Northrop Grumman launched a robotic Cygnus cargo capsule to the International Space Station today, marking one giant leap for a small satellite built by students at the University of Washington and Seattle’s Raisbeck Aviation High School.
The 7-pound HuskySat-1 was among 8,200 pounds of supplies, equipment and scientific payloads packed aboard the Cygnus for liftoff atop Northrop Grumman’s Antares rocket at 9:59 a.m. ET (6:59 a.m. PT) from NASA’s Wallops Flight Facility on the Virginia coast. Hundreds of onlookers cheered as the rocket rose into sunny skies after a trouble-free countdown.
“Good launch all the way around,” launch conductor Adam Lewis said.
HuskySat-1, which is about the size of a loaf of bread, is the UW’s first student-built satellite to go into space.
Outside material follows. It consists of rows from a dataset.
-- ==== Sys2Proof/Tests/Slice0.lean ====
section
/-! SUPPORT. Tests against the vectors V1 to V96 and S1 to S9 of 95_test_vectors.md, the WellFormed smoke tests, and for
every statement with hypotheses a witness that meets them together, per clause at a boundary. -/

namespace Sys2Proof.Tests

open Sys2Proof.Machine

/-! ### Small states -/

/-- The reset state with the word and operands latched, and some bytes in memory at an address. -/
def held (w : Word) (o : Operands := Operands.reset) (a : Nat := 0) (b : List Byte := []) : State :=
  { State.reset with latch := some ⟨w, o⟩, mem := Memory.writeBytes [] a b }

/-- Operands with a source window. -/
def src (a n : Word) : Operands := { Operands.reset with srcAddr := a, srcLen := n }

/-- Operands with a destination window. -/
def dst (a n : Word) : Operands := { Operands.reset with dstAddr := a, dstCap := n }

/-- Operands with a type and a data window. -/
def chunk (t a n : Word) : Operands := { Operands.reset with chunkType := t, srcAddr := a, srcLen := n }

/-- The state with an output cursor. -/
def room (p r : Word) (s : State) : State := { s with out := ⟨p, r, 0⟩ }

/-- The state with an open stream at a cursor. -/
def stream (a r : Word) (s : State) : State := { s with cur := ⟨a, r⟩, seq := .stream }

/-- The state with the largest memory, MEM_SIZE = 2^32. -/
def big (s : State) : State := { s with config := ⟨0xFFFFFFFF⟩ }

/-- The state whose next turns are these. -/
def turns (t : List Turn) (s : State) : State := { s with agenda := t }

/-- The outcome is a next state with the property. -/
def nextHas (o : Host.Outcome State Fault Refusal) (p : State → Bool) : Bool :=
  match o with
  | .next t => p t
  | .fault _ => false
  | .refused _ => false

theorem nextHas_iff {o : Host.Outcome State Fault Refusal} {p : State → Bool} :
    nextHas o p = true ↔ ∃ t, o = .next t ∧ p t = true := by
  cases o <;> simp [nextHas]

/-- The outcome is this fault. -/
def faultIs (o : Host.Outcome State Fault Refusal) (f : Fault) : Bool :=
  match o with
  | .next _ => false
  | .fault g => g == f
  | .refused _ => false

/-- STATUS, ERRCODE, ERR_IDX, ERR_ADDR as the host reads them. -/
def report (s : State) : List Word := [s.status, s.error.errcode, s.error.idx, s.error.addr]

def hello : List Byte := [0x68, 0x65, 0x6C, 0x6C, 0x6F]

/-- The chunk ruSt "hello" (vector V20). -/
def rustHello : List Byte :=
  [0x00, 0x00, 0x00, 0x05, 0x72, 0x75, 0x53, 0x74, 0x68, 0x65, 0x6C, 0x6C, 0x6F, 0xAE, 0x50, 0x8D, 0x6F]

/-- The chunk IEND (vector V21). -/
def iend : List Byte := [0x00, 0x00, 0x00, 0x00, 0x49, 0x45, 0x4E, 0x44, 0xAE, 0x42, 0x60, 0x82]

def pngSig : List Byte := [0x89, 0x50, 0x4E, 0x47, 0x0D, 0x0A, 0x1A, 0x0A]

/-! ### Which words are commands (30_encoding.md rule R307): each check refuses an ill-formed word -/

/-- V84. -/
theorem test_unassigned_opcode_refused :
    Word.opcodeAssigned 0x05000000 = false ∧ Word.wellFormed 0x05000000 = false ∧
      decode 0x05000000 = .error (.unassignedOpcode 0x05) := by decide

/-- V85. -/
theorem test_reserved_field_refused :
    Word.opcodeAssigned 0x01000100 = true ∧ Word.reservedClear 0x01000100 = false ∧
      Word.wellFormed 0x01000100 = false ∧ decode 0x01000100 = .error .reservedField := by decide

/-- V83. -/
theorem test_stray_immediate_refused :
    Word.opcodeAssigned 0x00000001 = true ∧ Word.reservedClear 0x00000001 = true ∧
      Word.immediateAllowed 0x00000001 = false ∧ Word.wellFormed 0x00000001 = false ∧
      decode 0x00000001 = .error .strayImmediate := by decide

/-- V8. -/
theorem test_reserved_field_of_crcByte_refused : decode 0x02000172 = .error .reservedField := by decide

/-! ### Decoding, word by word from 30_encoding.md rules R301 and R304: OPC in bits 31 to 24, RSV, IMM8 -/

theorem test_decode_nop : decode 0b00000000000000000000000000000000#32 = .ok .nop := by decide
theorem test_decode_crcInit : decode 0b00000001000000000000000000000000#32 = .ok .crcInit := by decide
theorem test_decode_crcByte : decode 0b00000010000000000000000001110010#32 = .ok (.crcByte 0x72) := by decide
theorem test_decode_crcByte_top : decode 0b00000010000000000000000011111111#32 = .ok (.crcByte 0xFF) := by decide
theorem test_decode_crcBuf : decode 0b00000011000000000000000000000000#32 = .ok .crcBuf := by decide
theorem test_decode_typeCheck : decode 0b00000100000000000000000000000000#32 = .ok .typeCheck := by decide
theorem test_decode_frame : decode 0b00010000000000000000000000000000#32 = .ok .frame := by decide
theorem test_decode_deframe : decode 0b00010001000000000000000000000000#32 = .ok .deframe := by decide
theorem test_decode_seqStart : decode 0b00100000000000000000000000000000#32 = .ok .seqStart := by decide
theorem test_decode_seqNext : decode 0b00100001000000000000000000000000#32 = .ok .seqNext := by decide
theorem test_decode_outStart : decode 0b00110000000000000000000000000000#32 = .ok .outStart := by decide
theorem test_decode_sigEmit : decode 0b00110001000000000000000000000000#32 = .ok .sigEmit := by decide

theorem test_decodeTableWord : decodeTableWord 32 0x02000072 = some (.crcByte 0x72) ∧
    decodeTableWord 32 0x05000000 = none := by decide
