-- ==== Sys2Proof/Machine/Assembler.lean ====
section
/-! DEFINITION. The host actions of the spec's assembler lines (30_encoding.md R109) and of the pseudo-instructions `INIT` and
`POLL` (R110), as accesses of the inbox. "Each line stands for the `ARG` writes in the order shown, then the `CMD` write". -/

namespace Sys2Proof.Machine

/-- Two bytes as one word, the first the more significant: the order of the image and of a byte-wise view of RAWMEM
(20_memory.md R77, R78). -/
def bigEndian (hi lo : Byte) : Half := hi ++ lo

/-- The words of one RawFrame as the host read them (30_encoding.md R110, 20_memory.md R72). -/
structure Frame where
  status : Half
  taVbe : Half
  taPtat : Half
  gain : Half
  vddPix : Half
  cp : Half
  pix : List Half
  deriving DecidableEq, Repr

/-- A line of the assembler syntax. -/
inductive AsmLine where
  | sysNop
  | sysReset
  | eccDec (word : Word) (tag : Half)
  | eccEnc (payload : Word)
  | calLoad (nbytes : Word)
  | geoConst (sel : Half) (ap : AccessPattern)
  | geoMember (sp : BitVec 1) (ap : AccessPattern)
  | geoRanges (sp : BitVec 1) (ap : AccessPattern)
  | geoRescorr (cal cur : Word)
  | cvtSubpage (ap : AccessPattern) (res : BitVec 2) (outlen rawlen : Word)
  | init (image : List Byte)
  | poll (ap : AccessPattern) (res : BitVec 2) (frame : Frame)
  deriving DecidableEq, Repr

/-- A write of `ARG0`. -/
def putArg0 (v : Word) : HostAction := .writeCsr 1 v

/-- A write of `ARG1`. -/
def putArg1 (v : Word) : HostAction := .writeCsr 2 v

/-- The write of `CMD` that starts a command. -/
def putCmd (i : Instr) : HostAction := .writeCsr 0 (encode i)

/-- `CALMEM[i ..] <- bytes`. -/
def putImage (i : Nat) : List Byte → List HostAction
  | [] => []
  | b :: bs => .writeCal i b :: putImage (i + 1) bs

/-- `RAWMEM[i ..] <- words`. -/
def putRaw (i : Nat) : List Half → List HostAction
  | [] => []
  | h :: hs => .writeRaw i h :: putRaw (i + 1) hs

/-- The host actions a line stands for, on an instance with record `cfg` (`POLL` passes `NPIX`). -/
def assemble (cfg : Cfg) : AsmLine → List HostAction
  | .sysNop => [putCmd .sysNop]
  | .sysReset => [putCmd .sysReset]
  | .eccDec word tag => [putArg0 word, putCmd (.eccDec tag)]
  | .eccEnc payload => [putArg0 payload, putCmd .eccEnc]
  | .calLoad nbytes => [putArg0 nbytes, putCmd .calLoad]
  | .geoConst sel ap => [putCmd (.geoConst sel ap)]
  | .geoMember sp ap => [putCmd (.geoMember sp ap)]
  | .geoRanges sp ap => [putCmd (.geoRanges sp ap)]
  | .geoRescorr cal cur => [putArg0 cal, putArg1 cur, putCmd .geoRescorr]
  | .cvtSubpage ap res outlen rawlen => [putArg0 outlen, putArg1 rawlen, putCmd (.cvtSubpage ap res)]
  | .init image => putImage 0 image ++ [putArg0 (BitVec.ofNat 32 image.length), putCmd .calLoad]
  | .poll ap res f =>
    putRaw 0 [f.status, f.taVbe, f.taPtat, f.gain, f.vddPix, f.cp] ++ putRaw 8 f.pix ++
      [putArg0 (BitVec.ofNat 32 cfg.npix), putArg1 (BitVec.ofNat 32 f.pix.length), putCmd (.cvtSubpage ap res)]

end Sys2Proof.Machine
end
It’s designed to be sent out on its own early next year, to test a new type of pulsed plasma electric propulsion system as well as a high-bandwidth communication system. The K-band communication system was built by Paul Sturmer, a former UW graduate student who now works at Amazon CEO Jeff Bezos’ Blue Origin space venture.
High schoolers at Raisbeck built HuskySat-1’s miniaturized camera system, which will send down low-resolution, black-and-white photos of Earth. Data will be transferred via antennas installed atop UW’s Johnson Hall.